John Boggs had heard about disputes between the Sox medical staff and most notably Jacoby Ellsbury, Curt Schilling, and Jason Bay. He needed to know whose side the Sox doctors were on — the owners who pay them or the players whose careers could hinge on their care.

In an age when baseball stars command a king’s ransom and team doctors serve both the players and club owners, their triangular relationship has turned the company physician’s office into an arena ripe for high-stakes conflicts. Concerns about the competing loyalties of team doctors have spurred an increasing number of major league players to try to protect their livelihoods by seeking second opinions from independent physicians not employed by their clubs, according to sports medicine specialists.

The issue has rarely mattered more to the Sox, as they prepare for Opening Day Friday, after a 2010 season marred by debilitating injuries.

“It’s a business, baby,’’ said Dr. Craig D. Morgan, a consultant for the Kansas City Royals who has provided second opinions for many major leaguers, including Schilling. “The player is like a racehorse. The team wants to get its investment out of him, and when an injury occurs, the question becomes, ‘Is the treatment going to make him produce for us or not?’ ’’

Players beware, said Morgan and some independent specialists.

“There are plenty of team doctors who are the best at certain things and support the player’s interests,’’ Morgan said. “There are plenty of others I wouldn’t send my dog to, and I love my dog.’’

Morgan was not speaking specifically of Boston’s team physicians, who are generally well-respected by Sox players and specialists unaffiliated with the franchise. In terms of providing care and avoiding conflicts of interest, “there are discrepancies around the league,’’ said Dr. Richard Steadman, a renowned knee surgeon who has operated on many major leaguers. “But I think the doctors in Boston are great.’’

Boggs was concerned enough that he monitored every step of an exhaustive physical Sox doctors conducted in December on Gonzalez.

“I came away from it with the utmost confidence in the staff,’’ Boggs said. “That will remain solid until something dissuades me from it.’’

Ellsbury’s confidence was shaken last year, when he missed 144 games with rib injuries. He publicly complained that, while he was under the care of the Sox medical staff, he was “playing with five broken ribs I didn’t know about.’’

Sox medical director Dr. Thomas J. Gill denied in an interview that his staff committed any error in Ellsbury’s case. Gill said he has never placed the team’s interests over a player’s. Nor has the Sox front office ever tried to influence his recommendations for baseball or business purposes, he said.

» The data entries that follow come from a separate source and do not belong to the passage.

/-- The faults of R288 that an instruction word brings: the core enters FAULT with the code and the PC latched, and CORE_FAULT rises. -/
def Obligations.clerk_faults : Prop :=
  (∀ op n dc s, CoreSteps s n → (s.core n).storeQ = [] → clerkDecode (s.clerkWord n) = none →
    Completes (clerkCommand op n dc) s (fun u => (u.core n).st = 4 ∧ (u.core n).fault = 1 ∧
      u.reg (CLE.CORE_FPC n) = BitVec.ofNat 32 (s.core n).pc ∧ u.flag CLE.STAT_CORE_FAULT = true)) ∧
  (∀ op n dc s, CoreSteps s n → (s.core n).storeQ = [] → clerkDecode (s.clerkWord n) = some op → op.control = true →
    (s.core n).branch ≠ none → Completes (clerkCommand op n dc) s (fun u => (u.core n).st = 4 ∧ (u.core n).fault = 2 ∧
      u.flag CLE.STAT_CORE_FAULT = true)) ∧
  (∀ n dc s, ClerkReady s n dc .loop → (s.core n).storeQ = [] → srLDEPTH (s.core n).sr = 2 → Completes (.loop n dc) s (fun u =>
    (u.core n).st = 4 ∧ (u.core n).fault = 3 ∧ u.flag CLE.STAT_CORE_FAULT = true)) ∧
  (∀ op n dc s, CoreSteps s n → (s.core n).storeQ = [] → clerkDecode (s.clerkWord n) = some op → op.control = true →
    (s.core n).branch = none → ((s.core n).advance dc).nearLoopEnd = true →
    Completes (clerkCommand op n dc) s (fun u => (u.core n).st = 4 ∧ (u.core n).fault = 4 ∧ u.flag CLE.STAT_CORE_FAULT = true))

/-- The accumulator results of R272, R276 and R277, as the second instruction after sees them: modulo 2^40, with the source operands'
exact values; MAC and MSU read the accumulator that R279 forwards. -/
def Obligations.clerk_accumulator_results : Prop :=
  ∀ n dc s a b x y, a = bits (s.clerkWord n) 22 2 → b = bits (s.clerkWord n) 20 2 →
    x = toSigned 16 ((s.core n).d (bits (s.clerkWord n) 21 3)) → y = toSigned 16 ((s.core n).d (bits (s.clerkWord n) 18 3)) →
    (ClerkReady s n dc .mpy → (s.core n).sr.testBit srFRAC = false → Completes (.mpy n dc) s (fun u =>
      (u.core n).settled.acc (bits (s.clerkWord n) 24 2) = ofSigned 40 (x * y))) ∧
    (ClerkReady s n dc .mac → (s.core n).sr.testBit srFRAC = false → Completes (.mac n dc) s (fun u =>
      (u.core n).settled.acc (bits (s.clerkWord n) 24 2) = ofSigned 40 (acc40 ((s.core n).accFwd (bits (s.clerkWord n) 24 2)) + x * y))) ∧
    (ClerkReady s n dc .msu → (s.core n).sr.testBit srFRAC = false → Completes (.msu n dc) s (fun u =>
      (u.core n).settled.acc (bits (s.clerkWord n) 24 2) = ofSigned 40 (acc40 ((s.core n).accFwd (bits (s.clerkWord n) 24 2)) - x * y))) ∧
    (ClerkReady s n dc .add → Completes (.accAdd n dc) s (fun u =>
      (u.core n).settled.acc a = ofSigned 40 (acc40 ((s.core n).acc a) + acc40 ((s.core n).acc b)))) ∧
    (ClerkReady s n dc .sub → Completes (.accSub n dc) s (fun u =>
      (u.core n).settled.acc a = ofSigned 40 (acc40 ((s.core n).acc a) - acc40 ((s.core n).acc b)))) ∧
    (ClerkReady s n dc .neg → Completes (.neg n dc) s (fun u => (u.core n).settled.acc a = ofSigned 40 (-acc40 ((s.core n).acc b)))) ∧
    (ClerkReady s n dc .abs → Completes (.abs n dc) s (fun u =>
      (u.core n).settled.acc a = ofSigned 40 (max (acc40 ((s.core n).acc b)) (-acc40 ((s.core n).acc b))))) ∧
    (ClerkReady s n dc .clr → Completes (.clr n dc) s (fun u => (u.core n).settled.acc a = 0)) ∧
    (ClerkReady s n dc .asl → Completes (.asl n dc) s (fun u =>
      (u.core n).settled.acc a = ofSigned 40 (acc40 ((s.core n).acc b) * 2 ^ bits (s.clerkWord n) 0 6))) ∧
    (ClerkReady s n dc .asr → Completes (.asr n dc) s (fun u =>
      (u.core n).settled.acc a = ofSigned 40 (acc40 ((s.core n).acc b) / 2 ^ bits (s.clerkWord n) 0 6))) ∧
    (ClerkReady s n dc .addd → Completes (.addd n dc) s (fun u => (u.core n).settled.acc a =
      ofSigned 40 (acc40 ((s.core n).acc a) + toSigned 16 ((s.core n).d (bits (s.clerkWord n) 17 3)) * 65536))) ∧
    (ClerkReady s n dc .divs → Completes (.divs n dc) s (fun u => (u.core n).settled.acc a =
      divStep ((s.core n).accFwd a) ((s.core n).d (bits (s.clerkWord n) 19 3)) % 2 ^ 40)) ∧
    (ClerkReady s n dc .cmp → (s.core n).branch = none → Completes (.cmp n dc) s (fun u =>
      (u.core n).sr.testBit srZ = decide (ofSigned 40 (acc40 ((s.core n).acc a) - acc40 ((s.core n).acc (bits (s.clerkWord n) 20 2))) = 0) ∧
      (u.core n).sr.testBit srN =
        (ofSigned 40 (acc40 ((s.core n).acc a) - acc40 ((s.core n).acc (bits (s.clerkWord n) 20 2)))).testBit 39 ∧
      ((s.core n).delayed = [] → ∀ k, k < 4 → (u.core n).acc k = (s.core n).acc k)))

“I know in the past there may have been a perception of an inherent conflict of interest because of the feeling that a physician retained by the team might have the team’s best interests at heart,’’ said Gill, who also serves as medical director of the Patriots and team physician for the Bruins in addition to his private practice.

“But as long as I’ve been a team physician, there has never been a conflict of interest for one simple reason: Whether you’re the CEO of Gillette, a laborer on the street, or a professional athlete, we treat every patient absolutely the same way.’’

Other baseball physicians said they shared Gill’s commitment to equal care but questioned its practicality. Treating players who represent million-dollar assets to a team may take on greater urgency in the heat of a pennant race, they suggested.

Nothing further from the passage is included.